> _What is required_
Starting at the top of the listing below, copy each line exactly, stopping after the line that contains "match (fieldZ op).toNat with".

::::

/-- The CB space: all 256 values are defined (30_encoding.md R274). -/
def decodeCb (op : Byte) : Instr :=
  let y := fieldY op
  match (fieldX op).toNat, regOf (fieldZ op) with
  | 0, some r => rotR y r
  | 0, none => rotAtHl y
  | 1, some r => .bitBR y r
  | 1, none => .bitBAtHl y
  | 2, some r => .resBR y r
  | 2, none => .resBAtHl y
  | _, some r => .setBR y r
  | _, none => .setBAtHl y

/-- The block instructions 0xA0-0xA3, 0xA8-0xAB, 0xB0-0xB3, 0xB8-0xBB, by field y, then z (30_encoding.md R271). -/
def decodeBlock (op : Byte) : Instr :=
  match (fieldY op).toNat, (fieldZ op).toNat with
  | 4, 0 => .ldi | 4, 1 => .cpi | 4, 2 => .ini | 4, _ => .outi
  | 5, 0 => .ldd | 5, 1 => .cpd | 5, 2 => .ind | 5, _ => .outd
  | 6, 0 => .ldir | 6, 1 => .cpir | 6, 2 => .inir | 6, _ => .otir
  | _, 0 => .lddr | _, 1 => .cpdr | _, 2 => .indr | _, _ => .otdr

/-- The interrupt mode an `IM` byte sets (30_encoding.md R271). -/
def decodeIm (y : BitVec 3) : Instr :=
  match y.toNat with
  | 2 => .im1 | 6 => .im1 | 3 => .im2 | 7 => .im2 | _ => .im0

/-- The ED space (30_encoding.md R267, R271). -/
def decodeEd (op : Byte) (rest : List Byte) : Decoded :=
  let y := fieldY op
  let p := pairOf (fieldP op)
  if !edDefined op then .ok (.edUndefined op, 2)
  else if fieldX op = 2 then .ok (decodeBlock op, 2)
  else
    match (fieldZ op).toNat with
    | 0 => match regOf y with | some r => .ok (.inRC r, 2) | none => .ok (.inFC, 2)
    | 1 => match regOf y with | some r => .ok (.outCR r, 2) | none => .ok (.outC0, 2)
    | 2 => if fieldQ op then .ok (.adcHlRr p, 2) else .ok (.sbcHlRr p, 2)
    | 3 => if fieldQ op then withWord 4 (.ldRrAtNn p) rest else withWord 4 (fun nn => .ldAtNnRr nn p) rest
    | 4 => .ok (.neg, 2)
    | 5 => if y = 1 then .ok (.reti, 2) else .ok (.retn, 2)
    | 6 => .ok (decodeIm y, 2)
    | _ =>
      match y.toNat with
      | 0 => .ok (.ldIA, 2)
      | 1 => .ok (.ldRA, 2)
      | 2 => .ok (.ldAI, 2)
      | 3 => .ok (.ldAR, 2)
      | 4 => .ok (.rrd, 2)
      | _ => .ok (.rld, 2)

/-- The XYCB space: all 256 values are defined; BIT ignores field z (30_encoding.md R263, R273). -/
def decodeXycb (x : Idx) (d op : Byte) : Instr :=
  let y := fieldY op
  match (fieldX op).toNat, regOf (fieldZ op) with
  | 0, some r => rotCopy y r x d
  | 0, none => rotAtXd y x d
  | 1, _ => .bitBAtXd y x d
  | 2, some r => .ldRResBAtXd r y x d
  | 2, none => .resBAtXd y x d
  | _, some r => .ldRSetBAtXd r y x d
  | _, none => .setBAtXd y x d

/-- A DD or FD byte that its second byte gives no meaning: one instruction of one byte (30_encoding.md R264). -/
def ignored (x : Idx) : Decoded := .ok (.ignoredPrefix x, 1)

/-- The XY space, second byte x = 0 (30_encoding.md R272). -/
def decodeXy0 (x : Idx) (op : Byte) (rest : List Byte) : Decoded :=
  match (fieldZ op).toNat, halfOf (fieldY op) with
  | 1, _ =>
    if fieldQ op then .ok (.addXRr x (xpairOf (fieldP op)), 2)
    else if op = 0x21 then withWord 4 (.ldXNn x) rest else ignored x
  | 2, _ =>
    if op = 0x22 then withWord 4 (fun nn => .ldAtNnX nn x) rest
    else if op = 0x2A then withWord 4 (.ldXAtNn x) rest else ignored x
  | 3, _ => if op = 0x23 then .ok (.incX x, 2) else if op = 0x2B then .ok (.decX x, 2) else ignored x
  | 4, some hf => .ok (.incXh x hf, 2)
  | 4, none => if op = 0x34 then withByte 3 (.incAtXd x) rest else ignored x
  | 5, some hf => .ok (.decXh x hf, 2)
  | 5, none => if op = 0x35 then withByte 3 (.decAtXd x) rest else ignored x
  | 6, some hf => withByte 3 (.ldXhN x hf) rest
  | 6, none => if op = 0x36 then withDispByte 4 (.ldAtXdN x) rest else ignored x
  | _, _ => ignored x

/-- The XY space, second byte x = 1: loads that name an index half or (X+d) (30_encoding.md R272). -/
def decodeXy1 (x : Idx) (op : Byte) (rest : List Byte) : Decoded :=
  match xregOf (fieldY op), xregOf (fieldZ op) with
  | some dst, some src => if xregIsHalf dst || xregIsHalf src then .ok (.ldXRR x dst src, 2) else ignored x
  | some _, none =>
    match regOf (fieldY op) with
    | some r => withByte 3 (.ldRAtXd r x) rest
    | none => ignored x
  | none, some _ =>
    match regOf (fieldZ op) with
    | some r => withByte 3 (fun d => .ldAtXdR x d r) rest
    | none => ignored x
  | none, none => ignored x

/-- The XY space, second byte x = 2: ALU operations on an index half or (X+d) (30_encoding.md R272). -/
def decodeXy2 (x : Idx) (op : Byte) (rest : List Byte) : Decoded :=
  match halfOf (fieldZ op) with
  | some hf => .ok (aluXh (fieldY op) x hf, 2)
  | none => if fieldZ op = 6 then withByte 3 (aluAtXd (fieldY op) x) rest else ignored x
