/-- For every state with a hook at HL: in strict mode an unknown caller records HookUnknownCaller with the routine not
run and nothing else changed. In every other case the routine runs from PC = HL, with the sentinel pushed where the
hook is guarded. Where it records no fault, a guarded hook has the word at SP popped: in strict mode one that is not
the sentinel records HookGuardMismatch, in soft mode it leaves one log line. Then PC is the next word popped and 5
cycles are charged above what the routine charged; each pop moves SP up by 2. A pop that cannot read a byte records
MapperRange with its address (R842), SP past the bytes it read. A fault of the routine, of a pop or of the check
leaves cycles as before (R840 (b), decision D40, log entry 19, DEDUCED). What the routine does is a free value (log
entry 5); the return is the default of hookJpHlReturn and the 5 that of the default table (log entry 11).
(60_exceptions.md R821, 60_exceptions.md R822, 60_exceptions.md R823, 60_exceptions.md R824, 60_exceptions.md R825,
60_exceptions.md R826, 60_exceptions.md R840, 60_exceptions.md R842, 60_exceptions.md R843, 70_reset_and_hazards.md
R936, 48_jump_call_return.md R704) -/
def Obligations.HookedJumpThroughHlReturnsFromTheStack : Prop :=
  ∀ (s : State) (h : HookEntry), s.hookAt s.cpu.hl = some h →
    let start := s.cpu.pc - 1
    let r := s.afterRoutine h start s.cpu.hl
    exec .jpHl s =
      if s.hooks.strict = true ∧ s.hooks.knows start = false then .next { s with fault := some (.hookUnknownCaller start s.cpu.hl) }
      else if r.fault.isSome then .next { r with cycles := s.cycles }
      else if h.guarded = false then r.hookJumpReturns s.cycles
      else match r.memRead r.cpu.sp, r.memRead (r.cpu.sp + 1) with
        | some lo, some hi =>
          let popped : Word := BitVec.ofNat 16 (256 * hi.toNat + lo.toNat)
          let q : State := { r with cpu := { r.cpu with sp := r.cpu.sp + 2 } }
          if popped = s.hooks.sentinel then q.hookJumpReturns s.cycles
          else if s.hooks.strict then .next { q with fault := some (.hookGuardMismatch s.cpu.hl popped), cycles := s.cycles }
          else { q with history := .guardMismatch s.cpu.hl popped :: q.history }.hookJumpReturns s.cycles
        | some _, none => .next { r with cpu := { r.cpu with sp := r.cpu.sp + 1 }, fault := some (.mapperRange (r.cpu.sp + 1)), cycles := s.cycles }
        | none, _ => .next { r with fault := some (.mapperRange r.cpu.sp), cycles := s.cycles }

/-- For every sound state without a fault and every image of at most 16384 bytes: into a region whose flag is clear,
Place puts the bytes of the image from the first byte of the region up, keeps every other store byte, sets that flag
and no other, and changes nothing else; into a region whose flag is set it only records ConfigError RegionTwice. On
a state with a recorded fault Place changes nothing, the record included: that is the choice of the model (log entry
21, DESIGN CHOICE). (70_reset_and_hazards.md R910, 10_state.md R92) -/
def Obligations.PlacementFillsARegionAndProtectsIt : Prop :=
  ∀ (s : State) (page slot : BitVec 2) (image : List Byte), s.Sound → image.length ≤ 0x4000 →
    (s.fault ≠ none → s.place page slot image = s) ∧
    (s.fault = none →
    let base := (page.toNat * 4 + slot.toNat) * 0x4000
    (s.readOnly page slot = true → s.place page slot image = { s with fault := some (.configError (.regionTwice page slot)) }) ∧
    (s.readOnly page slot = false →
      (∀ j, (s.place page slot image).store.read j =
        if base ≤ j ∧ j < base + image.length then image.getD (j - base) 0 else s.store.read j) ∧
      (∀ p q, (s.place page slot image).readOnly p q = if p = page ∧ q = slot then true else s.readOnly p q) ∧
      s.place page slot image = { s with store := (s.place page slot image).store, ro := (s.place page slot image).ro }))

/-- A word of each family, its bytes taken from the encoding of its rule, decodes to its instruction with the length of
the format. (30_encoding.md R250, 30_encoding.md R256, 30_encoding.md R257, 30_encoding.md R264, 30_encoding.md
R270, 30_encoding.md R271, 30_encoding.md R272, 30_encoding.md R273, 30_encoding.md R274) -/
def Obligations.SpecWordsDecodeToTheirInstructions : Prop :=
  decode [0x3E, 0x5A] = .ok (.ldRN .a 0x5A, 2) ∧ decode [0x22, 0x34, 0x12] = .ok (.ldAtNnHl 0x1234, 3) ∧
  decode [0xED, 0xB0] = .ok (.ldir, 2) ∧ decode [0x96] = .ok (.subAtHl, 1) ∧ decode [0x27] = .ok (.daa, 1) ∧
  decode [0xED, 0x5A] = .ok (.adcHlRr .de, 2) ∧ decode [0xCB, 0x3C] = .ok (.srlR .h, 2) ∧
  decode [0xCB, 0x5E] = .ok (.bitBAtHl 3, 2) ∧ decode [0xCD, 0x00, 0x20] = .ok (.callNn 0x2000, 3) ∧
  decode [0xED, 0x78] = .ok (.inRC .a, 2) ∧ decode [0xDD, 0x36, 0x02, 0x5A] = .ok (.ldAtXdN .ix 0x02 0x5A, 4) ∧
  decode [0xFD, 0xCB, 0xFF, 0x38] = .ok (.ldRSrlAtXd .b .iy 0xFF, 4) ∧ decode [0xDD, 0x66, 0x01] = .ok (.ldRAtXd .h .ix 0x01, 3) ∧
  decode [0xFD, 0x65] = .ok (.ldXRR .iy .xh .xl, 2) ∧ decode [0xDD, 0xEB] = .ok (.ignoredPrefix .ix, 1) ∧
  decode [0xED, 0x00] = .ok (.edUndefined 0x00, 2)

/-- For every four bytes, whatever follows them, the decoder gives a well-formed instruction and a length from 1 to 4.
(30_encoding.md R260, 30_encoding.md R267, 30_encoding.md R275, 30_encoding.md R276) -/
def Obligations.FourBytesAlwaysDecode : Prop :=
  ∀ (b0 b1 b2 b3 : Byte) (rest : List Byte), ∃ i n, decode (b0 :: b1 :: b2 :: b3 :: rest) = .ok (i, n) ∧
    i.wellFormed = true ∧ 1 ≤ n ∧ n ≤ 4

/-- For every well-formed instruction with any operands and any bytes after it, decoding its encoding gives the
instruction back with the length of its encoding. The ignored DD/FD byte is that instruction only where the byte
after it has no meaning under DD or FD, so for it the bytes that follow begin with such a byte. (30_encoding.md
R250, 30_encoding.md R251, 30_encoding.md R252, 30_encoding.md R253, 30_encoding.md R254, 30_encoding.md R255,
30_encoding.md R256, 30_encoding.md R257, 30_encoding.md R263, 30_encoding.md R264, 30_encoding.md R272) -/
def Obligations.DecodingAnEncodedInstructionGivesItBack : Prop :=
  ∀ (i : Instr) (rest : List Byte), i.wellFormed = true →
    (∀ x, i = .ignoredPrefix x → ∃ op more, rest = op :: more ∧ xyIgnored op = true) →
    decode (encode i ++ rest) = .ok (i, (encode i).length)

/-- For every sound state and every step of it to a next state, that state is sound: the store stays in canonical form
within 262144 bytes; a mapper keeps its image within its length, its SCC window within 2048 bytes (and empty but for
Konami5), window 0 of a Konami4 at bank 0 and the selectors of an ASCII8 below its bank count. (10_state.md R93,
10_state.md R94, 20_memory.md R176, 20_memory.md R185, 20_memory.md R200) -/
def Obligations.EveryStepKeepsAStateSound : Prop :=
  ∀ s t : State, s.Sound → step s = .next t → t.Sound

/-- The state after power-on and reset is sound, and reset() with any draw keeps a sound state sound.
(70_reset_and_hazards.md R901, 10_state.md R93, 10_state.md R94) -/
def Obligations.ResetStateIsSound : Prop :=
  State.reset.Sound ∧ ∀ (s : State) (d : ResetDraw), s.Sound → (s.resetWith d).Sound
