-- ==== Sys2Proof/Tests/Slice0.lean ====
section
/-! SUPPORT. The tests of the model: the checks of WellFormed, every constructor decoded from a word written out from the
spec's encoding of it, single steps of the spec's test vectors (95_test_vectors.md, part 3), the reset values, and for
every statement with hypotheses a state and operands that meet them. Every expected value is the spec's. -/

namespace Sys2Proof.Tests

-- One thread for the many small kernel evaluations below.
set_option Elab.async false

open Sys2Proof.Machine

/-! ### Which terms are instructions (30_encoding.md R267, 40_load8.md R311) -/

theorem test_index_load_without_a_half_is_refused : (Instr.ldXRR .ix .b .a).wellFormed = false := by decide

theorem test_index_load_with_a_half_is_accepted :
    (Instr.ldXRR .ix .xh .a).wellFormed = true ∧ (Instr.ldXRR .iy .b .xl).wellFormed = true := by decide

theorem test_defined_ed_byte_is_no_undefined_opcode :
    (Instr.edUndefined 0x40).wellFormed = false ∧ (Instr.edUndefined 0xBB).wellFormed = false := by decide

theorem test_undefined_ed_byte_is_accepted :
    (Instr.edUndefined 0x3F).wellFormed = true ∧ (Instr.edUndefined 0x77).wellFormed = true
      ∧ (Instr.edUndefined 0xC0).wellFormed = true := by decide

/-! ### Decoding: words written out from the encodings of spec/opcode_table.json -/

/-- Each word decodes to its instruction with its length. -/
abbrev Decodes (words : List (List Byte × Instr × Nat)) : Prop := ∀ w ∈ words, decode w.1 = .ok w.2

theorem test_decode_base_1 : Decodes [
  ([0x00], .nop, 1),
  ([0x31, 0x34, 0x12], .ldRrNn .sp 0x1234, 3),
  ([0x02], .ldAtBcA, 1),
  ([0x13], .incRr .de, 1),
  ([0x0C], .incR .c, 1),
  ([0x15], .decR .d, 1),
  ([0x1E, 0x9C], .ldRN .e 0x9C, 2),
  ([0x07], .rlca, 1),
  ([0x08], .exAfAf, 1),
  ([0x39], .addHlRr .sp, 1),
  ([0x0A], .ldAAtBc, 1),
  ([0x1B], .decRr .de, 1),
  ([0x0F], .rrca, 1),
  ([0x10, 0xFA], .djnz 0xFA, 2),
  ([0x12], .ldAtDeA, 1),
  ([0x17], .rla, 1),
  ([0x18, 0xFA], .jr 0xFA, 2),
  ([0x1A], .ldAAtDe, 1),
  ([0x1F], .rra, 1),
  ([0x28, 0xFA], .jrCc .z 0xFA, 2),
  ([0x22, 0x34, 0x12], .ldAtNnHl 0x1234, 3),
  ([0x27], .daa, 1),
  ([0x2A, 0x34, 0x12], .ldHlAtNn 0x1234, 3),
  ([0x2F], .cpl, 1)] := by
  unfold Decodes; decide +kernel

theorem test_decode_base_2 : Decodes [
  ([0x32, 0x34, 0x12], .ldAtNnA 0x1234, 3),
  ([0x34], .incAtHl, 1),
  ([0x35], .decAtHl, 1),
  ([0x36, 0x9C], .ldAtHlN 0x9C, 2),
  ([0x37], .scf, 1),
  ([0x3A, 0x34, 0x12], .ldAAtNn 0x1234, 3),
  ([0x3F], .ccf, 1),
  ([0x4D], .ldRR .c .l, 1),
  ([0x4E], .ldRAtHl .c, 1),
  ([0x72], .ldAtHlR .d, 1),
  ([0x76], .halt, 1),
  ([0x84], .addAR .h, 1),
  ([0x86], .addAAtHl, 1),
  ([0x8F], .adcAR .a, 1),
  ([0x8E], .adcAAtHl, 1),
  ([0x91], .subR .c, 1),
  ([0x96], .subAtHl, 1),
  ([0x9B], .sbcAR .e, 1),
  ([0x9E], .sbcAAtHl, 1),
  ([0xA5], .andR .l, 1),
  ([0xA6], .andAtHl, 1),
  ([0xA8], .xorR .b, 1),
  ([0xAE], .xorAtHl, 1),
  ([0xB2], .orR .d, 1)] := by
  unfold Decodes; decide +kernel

::::

> _Solved problem_
/-- The CB space: all 256 values are defined (30_encoding.md R274). -/
def decodeCb (op : Byte) : Instr :=
  let y := fieldY op
  match (fieldX op).toNat, regOf (fieldZ op) with
  | 0, some r => rotR y r
  | 0, none => rotAtHl y
  | 1, some r => .bitBR y r
  | 1, none => .bitBAtHl y
  | 2, some r => .resBR y r
  | 2, none => .resBAtHl y
  | _, some r => .setBR y r
  | _, none => .setBAtHl y

/-- The block instructions 0xA0-0xA3, 0xA8-0xAB, 0xB0-0xB3, 0xB8-0xBB, by field y, then z (30_encoding.md R271). -/
def decodeBlock (op : Byte) : Instr :=
  match (fieldY op).toNat, (fieldZ op).toNat with
  | 4, 0 => .ldi | 4, 1 => .cpi | 4, 2 => .ini | 4, _ => .outi
  | 5, 0 => .ldd | 5, 1 => .cpd | 5, 2 => .ind | 5, _ => .outd
  | 6, 0 => .ldir | 6, 1 => .cpir | 6, 2 => .inir | 6, _ => .otir
  | _, 0 => .lddr | _, 1 => .cpdr | _, 2 => .indr | _, _ => .otdr

/-- The interrupt mode an `IM` byte sets (30_encoding.md R271). -/
def decodeIm (y : BitVec 3) : Instr :=
  match y.toNat with
  | 2 => .im1 | 6 => .im1 | 3 => .im2 | 7 => .im2 | _ => .im0

/-- The ED space (30_encoding.md R267, R271). -/
def decodeEd (op : Byte) (rest : List Byte) : Decoded :=
  let y := fieldY op
  let p := pairOf (fieldP op)
  if !edDefined op then .ok (.edUndefined op, 2)
  else if fieldX op = 2 then .ok (decodeBlock op, 2)
  else
    match (fieldZ op).toNat with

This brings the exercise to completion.